## WHAT YOU HAVE TO DO
Using the entries below, show all lines with the string "inQueue".
[[ INFORMATION PROVIDED open ]]
theorem run_succ {p : Params} {s t : State} (h : stepWith p s = .next t) (k : Nat) :
    (coreWith p).run (k + 1) s = (coreWith p).run k t := by
  have hstep : (coreWith p).step s = .next t := h
  simp only [Host.Core.run, hstep]

theorem Steps.run {p : Params} {s t : State} (h : Steps p s t) : ∃ k, (coreWith p).run k s = .next t := by
  induction h using Relation.ReflTransGen.head_induction_on with
  | refl => exact ⟨0, rfl⟩
  | head hstep _ ih =>
    obtain ⟨k, hk⟩ := ih
    exact ⟨k + 1, (run_succ hstep.1 k).trans hk⟩

theorem State.coreTurn_of_turns {s : State} (h : s.turns = []) : s.coreTurn = true := by
  rw [State.coreTurn, h]

theorem State.afterTurn_of_turns {s : State} (h : s.turns = []) : s.afterTurn = s := by
  have htail : s.turns.tail = s.turns := by rw [h, List.tail_nil]
  rw [State.afterTurn, htail]

/-! ### A decoder that follows an encoder -/

/-- A decoder between two groups, with only the core left to move: `queue` is next in its channel, and the host is ready for
every pixel still wanted. -/
structure Decoding (d : State) (queue : List Byte) : Prop where
  turns : d.turns = []
  phase : d.phase = if d.pixCount.toNat = d.n then .done else .body
  mode : d.mode = .decode
  fits : d.n < 2 ^ 64
  queue : d.inQueue = queue
  room : (d.n - d.pixCount.toNat) * d.pixelWidth ≤ d.outRoom

/-- `d` after the step of a group `i` that gives `k` copies of `new` and leaves the cache `c`. -/
def State.afterGroup (d : State) (i : Instr) (c : Vector Pixel 64) (new : Pixel) (k : Nat) : State :=
  { (d.takeInput (lengthBytes i)).givePixels c new k with
    phase := if (d.pixCount + BitVec.ofNat 64 k).toNat = d.n then .done else d.phase
    outRoom := d.outRoom - (runBytes d.channels new k).length }

theorem encode_length (i : Instr) : (encode i).length = lengthBytes i := by cases i <;> rfl

section
variable {p : Params} {d : State} {i : Instr} {rest : List Byte} {c : Vector Pixel 64} {new : Pixel} {k : Nat}
  (ready : Decoding d (encode i ++ rest)) (hk : 1 ≤ k) (hwanted : d.pixCount.toNat + k ≤ d.n)
include ready hk hwanted

/-- A group whose pixels are all wanted is executed, however little room there is beside theirs. -/
theorem Decoding.stepWith_group (hwf : i.wf = true) (hgroup : i ≠ .endMarker)
    (hcount : d.byteCount.toNat + (encode i).length < 2 ^ 64)
    (hexec : exec i (d.takeInput (lengthBytes i)) = .next ((d.takeInput (lengthBytes i)).givePixels c new k)) :
    stepWith p d = .next (d.afterGroup i c new k) := by
  have hturn := State.coreTurn_of_turns ready.turns
  have hsame := State.afterTurn_of_turns ready.turns
  have hbody : d.phase = .body := by rw [ready.phase, if_neg (by omega)]
  have hdecode : decodeAt .groups d.inQueue = .ok (i, rest) := by
    rw [ready.queue]
    exact decodeGroup_encode hwf hgroup rest
  have haction : coreAction p d.afterTurn =
      .next (finishAtN ((d.takeInput (lengthBytes i)).givePixels c new k)) := by
    rw [hsame, coreAction_body_decode hbody ready.mode]
    simp only [decodeStep, if_pos (show d.pixCount.toNat < d.n by omega), hdecode, execGroup, hexec]
  have hlen : (runBytes d.channels new k).length ≤ d.outRoom := by
    refine le_trans ?_ ready.room
    rw [runBytes_length]
    exact Nat.mul_le_mul_right _ (by omega)
  have hbytes : (d.takeInput (lengthBytes i)).byteCount = d.byteCount + BitVec.ofNat 64 (lengthBytes i) :=
    State.takeInput_byteCount_decode _ _ ready.mode
  rw [encode_length] at hcount
  rw [finishAtN_eq] at haction
  exact stepWith_of_gives (lengthBytes i) hturn haction rfl hlen hbytes hcount

theorem Decoding.afterGroup : Decoding (d.afterGroup i c new k) rest := by
  have hpix : (d.pixCount + BitVec.ofNat 64 k).toNat = d.pixCount.toNat + k :=
    count_add _ _ (hwanted.trans_lt ready.fits)
  have hbody : d.phase = .body := by rw [ready.phase, if_neg (by omega)]
  refine ⟨ready.turns, ?phase, ready.mode, ready.fits, ?queue, ?room⟩
  case phase => rw [State.afterGroup, hbody]; rfl
  case queue =>
    show d.inQueue.drop (lengthBytes i) = rest
    rw [ready.queue, ← encode_length, List.drop_left]
  case room =>
    show (d.n - (d.pixCount + BitVec.ofNat 64 k).toNat) * d.pixelWidth ≤ d.outRoom - (runBytes d.channels new k).length
    have hwidth : pixelSize d.channels = d.pixelWidth := rfl
    rw [hpix, runBytes_length, hwidth, Nat.sub_add_eq, Nat.sub_mul]
    exact Nat.sub_le_sub_right ready.room _

end

/-- A decoder `d` that has executed every group that the encoder `e` has given, with `queue` next in its channel. -/
structure Follows (e d : State) (image queue : List Byte) : Prop extends Lockstep e d image, Decoding d queue where
  byteCount : d.byteCount = e.byteCount

/-- `t` is `e` with the pixel `new` consumed and `bytes` given and counted, as far as a decoder that follows can tell. -/
structure Consumes (e t : State) (new : Pixel) (bytes : List Byte) : Prop where
  prev : t.prev = new
  pixCount : t.pixCount = e.pixCount + 1
  byteCount : t.byteCount = e.byteCount + BitVec.ofNat 64 bytes.length
  n : t.n = e.n
  channels : t.channels = e.channels

theorem Emits.refl (s : State) : Emits s s [] :=
  ⟨(List.append_nil _).symm, (BitVec.add_zero _).symm, rfl, rfl, rfl,
    ⟨rfl, rfl, rfl, rfl, SameConfig.refl s, ⟨rfl, rfl, rfl⟩, ⟨rfl, rfl, rfl⟩⟩⟩

/-- What is left of a pixel step after a first emission, the run flush. -/
theorem PixelTaken.consumes {s a t : State} {new : Pixel} {x y : List Byte} (taken : PixelTaken s t new (x ++ y))
    (h : Emits s a x) : Consumes a t new y where
  prev := taken.prev
  pixCount := by rw [taken.pixCount, h.pixCount]
  byteCount := by
    rw [taken.byteCount, h.byteCount, BitVec.add_assoc, List.length_append, BitVec.ofNat_add]
  n := taken.n.trans h.rest.n.symm
  channels := taken.config.channels.trans h.rest.config.channels.symm

theorem runBytes_add (channels : Byte) (new : Pixel) (j k : Nat) :
    runBytes channels new (j + k) = runBytes channels new j ++ runBytes channels new k := by
  rw [runBytes, List.replicate_add, List.flatten_append]
  rfl

section
variable {p : Params} {e d t : State} {new : Pixel} {image rest : List Byte}

/-- A pixel equal to `PREV` that only lengthens the pending run asks nothing of the decoder. -/
theorem Follows.extend (follows : Follows e d image rest) (consumed : Consumes e t e.prev [])
    (hrun : t.run.toNat = e.run.toNat + 1) (hcache : t.cache = e.cache) (hpix : e.pixCount.toNat < e.n) :
    Follows t d (image ++ pixelBytes e.channels e.prev) rest := by
  have hfits : e.n < 2 ^ 64 := follows.n ▸ follows.fits
  refine ⟨⟨?_, ?_, ?_, ?_, ?_, ?_⟩, follows.toDecoding, ?_⟩
  · rw [follows.prev, consumed.prev]
  · rw [follows.cache, hcache]
  · rw [follows.n, consumed.n]
  · rw [follows.channels, consumed.channels]
  · rw [consumed.pixCount, hrun, ← Nat.add_assoc, ← follows.pixCount]
    exact count_add _ 1 (by omega)
  · rw [consumed.channels, consumed.prev, hrun, runBytes_add, ← List.append_assoc, follows.out, runBytes_one]
  · rw [follows.byteCount, consumed.byteCount]
    exact (BitVec.add_zero _).symm

theorem State.flushBytes_of_zero (hrun : e.run = 0) : e.flushBytes = [] := if_pos hrun

/-- A pending run's byte is a RUN group (R238). -/
theorem State.flushBytes_pending (hrun : e.run ≠ 0) : e.flushBytes = encode (.run (e.run - 1)) := by
  rw [State.flushBytes, if_neg hrun, ← packRun_pending _ hrun, packRun_eq]
  rfl

/-- The decoder executes the byte of the pending run. -/
theorem Follows.flush (hmode : e.mode = .encode) (hrun : e.run.toNat ≤ 62) (hpix : e.pixCount.toNat ≤ e.n)
    (hcount : e.byteCount.toNat + e.flushBytes.length < 2 ^ 64) (follows : Follows e d image (e.flushBytes ++ rest)) :
    ∃ d', Steps p d d' ∧ Follows (flushRun e) d' image rest := by
  by_cases hpending : e.run = 0
  case pos =>
    have hquiet : flushRun e = e := if_neg (by rw [hpending]; decide)
    rw [State.flushBytes_of_zero hpending] at follows
    rw [hquiet]
    exact ⟨d, .refl, follows⟩
  obtain ⟨hflush, hrun', hcache⟩ := flushRun_emits e hmode
  have hlen : (e.run - 1).toNat + 1 = e.run.toNat := by
    have hpos : e.run.toNat ≠ 0 := fun h => hpending (BitVec.eq_of_toNat_eq h)
    bv_omega
  have hgroup := State.flushBytes_pending hpending
  have ready := follows.toDecoding
  rw [hgroup] at ready hcount
  rw [← follows.byteCount] at hcount
  have hcounted := follows.pixCount
  have hk : 1 ≤ e.run.toNat := hlen ▸ Nat.le_add_left _ _
  have hwanted : d.pixCount.toNat + e.run.toNat ≤ d.n := by rw [← hcounted, follows.n]; exact hpix
  have hexec := exec_run_decode (s := d.takeInput 1) (e.run - 1) ready.mode
  rw [hlen, State.takeInput_prev, State.takeInput_n, State.takeInput_pixCount, Nat.min_eq_left (by omega), follows.prev]
    at hexec
  have hwf : (Instr.run (e.run - 1)).wf = true := decide_eq_true (by omega)
  have hstep := ready.stepWith_group (p := p) hk hwanted hwf nofun hcount hexec
  have hpc : (d.pixCount + BitVec.ofNat 64 e.run.toNat).toNat = d.pixCount.toNat + e.run.toNat :=
    count_add _ _ (hwanted.trans_lt ready.fits)
  refine ⟨_, .single ⟨hstep, ⟨rfl, rfl, rfl, rfl, rfl, rfl⟩⟩, ⟨?_, ?_, ?_, ?_, ?_, ?_⟩, ready.afterGroup hk hwanted, ?_⟩
  · exact hflush.prev.symm
  · exact follows.cache.trans hcache.symm
  · exact follows.n.trans hflush.rest.n.symm
  · exact follows.channels.trans hflush.rest.config.channels.symm
  · rw [hflush.pixCount, hrun', hcounted]
    exact hpc.symm
  · rw [hrun', ← follows.out, ← follows.channels]
    exact List.append_nil _
  · rw [hflush.byteCount, ← follows.byteCount, hgroup, encode_length]
    exact State.takeInput_byteCount_decode _ _ ready.mode

/-- The decoder executes the group of a pixel that differs from `PREV`: it names the pixel, and the cache after it is the
encoder's (R173, R176). -/
theorem exec_chosenGroup (hmode : d.mode = .decode) (hprev : d.prev = e.prev) (hcache : d.cache = e.cache) :
    exec (e.chosenGroup new) d = .next (d.givePixels (e.cacheAfter new) new 1) := by
  rw [← State.chosenGroup_congr hprev hcache, ← State.cacheAfter_congr hcache]
  by_cases hhit : d.readCache (pixelHash new) = new
  · rw [d.chosenGroup_hit hhit, State.cacheAfter_hit hhit, exec_index_decode _ hmode, hhit]
  · rw [exec_of_cachedPixel hmode (encodeChanged_miss hhit).2, State.cacheAfter_miss hhit]

/-- The decoder executes the group of a pixel that differs from `PREV`, where no run is pending. -/
theorem Follows.changed (hrun : e.run = 0) (hpix : e.pixCount.toNat < e.n)
    (hcount : e.byteCount.toNat + (encode (e.chosenGroup new)).length < 2 ^ 64)
    (consumed : Consumes e t new (encode (e.chosenGroup new))) (hrun' : t.run = 0) (hcache : t.cache = e.cacheAfter new)
    (follows : Follows e d image (encode (e.chosenGroup new) ++ rest)) :
    ∃ d', Steps p d d' ∧ Follows t d' (image ++ pixelBytes e.channels new) rest := by
  have ready := follows.toDecoding
  have hcounted : e.pixCount = d.pixCount := by
    have hto := follows.pixCount
    rw [hrun] at hto
    exact BitVec.eq_of_toNat_eq hto
  have hwanted : d.pixCount.toNat + 1 ≤ d.n := by rw [← hcounted, follows.n]; exact hpix
  rw [← follows.byteCount] at hcount
  obtain ⟨hwf, hgroup⟩ := e.chosenGroup_wf new
  have hstep := ready.stepWith_group (p := p) le_rfl hwanted hwf hgroup hcount
    (exec_chosenGroup ready.mode follows.prev follows.cache)
  refine ⟨_, .single ⟨hstep, ⟨rfl, rfl, rfl, rfl, rfl, rfl⟩⟩, ⟨?_, ?_, ?_, ?_, ?_, ?_⟩, ready.afterGroup le_rfl hwanted, ?_⟩
  · exact consumed.prev.symm
  · exact hcache.symm
  · exact follows.n.trans consumed.n.symm
  · exact follows.channels.trans consumed.channels.symm
  · rw [consumed.pixCount, hrun', hcounted]
    rfl
  · have hout := follows.out
    rw [hrun] at hout
    rw [hrun', ← hout, ← follows.channels, ← runBytes_one]
    simp [State.afterGroup, State.givePixels]
  · rw [consumed.byteCount, ← follows.byteCount, encode_length]
    exact State.takeInput_byteCount_decode _ _ ready.mode

end

/-! ### An encoder between START and DONE -/

/-- An encoder after its header step, with only the core left to move: the buffer's other pixels are in the channel, and
neither the host's readiness nor the byte counter stops the bytes that can still come (R253). -/
structure Encoding (e : State) : Prop where
  turns : e.turns = []
  phase : e.phase = if e.pixCount.toNat = e.n then .final else .body
  mode : e.mode = .encode
  fits : e.n < 2 ^ 64
  run : e.run.toNat ≤ 62
  counted : e.pixCount.toNat ≤ e.n
  queue : e.inQueue.length = (e.n - e.pixCount.toNat) * e.pixelWidth
  room : e.flushBytes.length + 5 * (e.n - e.pixCount.toNat) + 8 ≤ e.outRoom
  count : e.byteCount.toNat + (e.flushBytes.length + 5 * (e.n - e.pixCount.toNat) + 8) < 2 ^ 64

/-- A pixel step that gives, with the run then pending, at most five bytes more than were pending, and that a decoder can
follow: it executes the bytes given, and its image grows by the pixel (R176). -/
structure PixelFollowed (p : Params) (e t : State) (new : Pixel) (bytes : List Byte) : Prop where
  step : step e = .next t
  taken : PixelTaken e t new bytes
  run : t.run.toNat ≤ 62
  pending : bytes.length + t.flushBytes.length ≤ e.flushBytes.length + 5
  follow : ∀ d image rest, Follows e d image (bytes ++ rest) →
    ∃ d', Steps p d d' ∧ Follows t d' (image ++ pixelBytes e.channels new) rest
[[ INFORMATION PROVIDED closed ]]
## ANSWER BOX
  queue : d.inQueue = queue
  have hdecode : decodeAt .groups d.inQueue = .ok (i, rest) := by
    show d.inQueue.drop (lengthBytes i) = rest
  queue : e.inQueue.length = (e.n - e.pixCount.toNat) * e.pixelWidth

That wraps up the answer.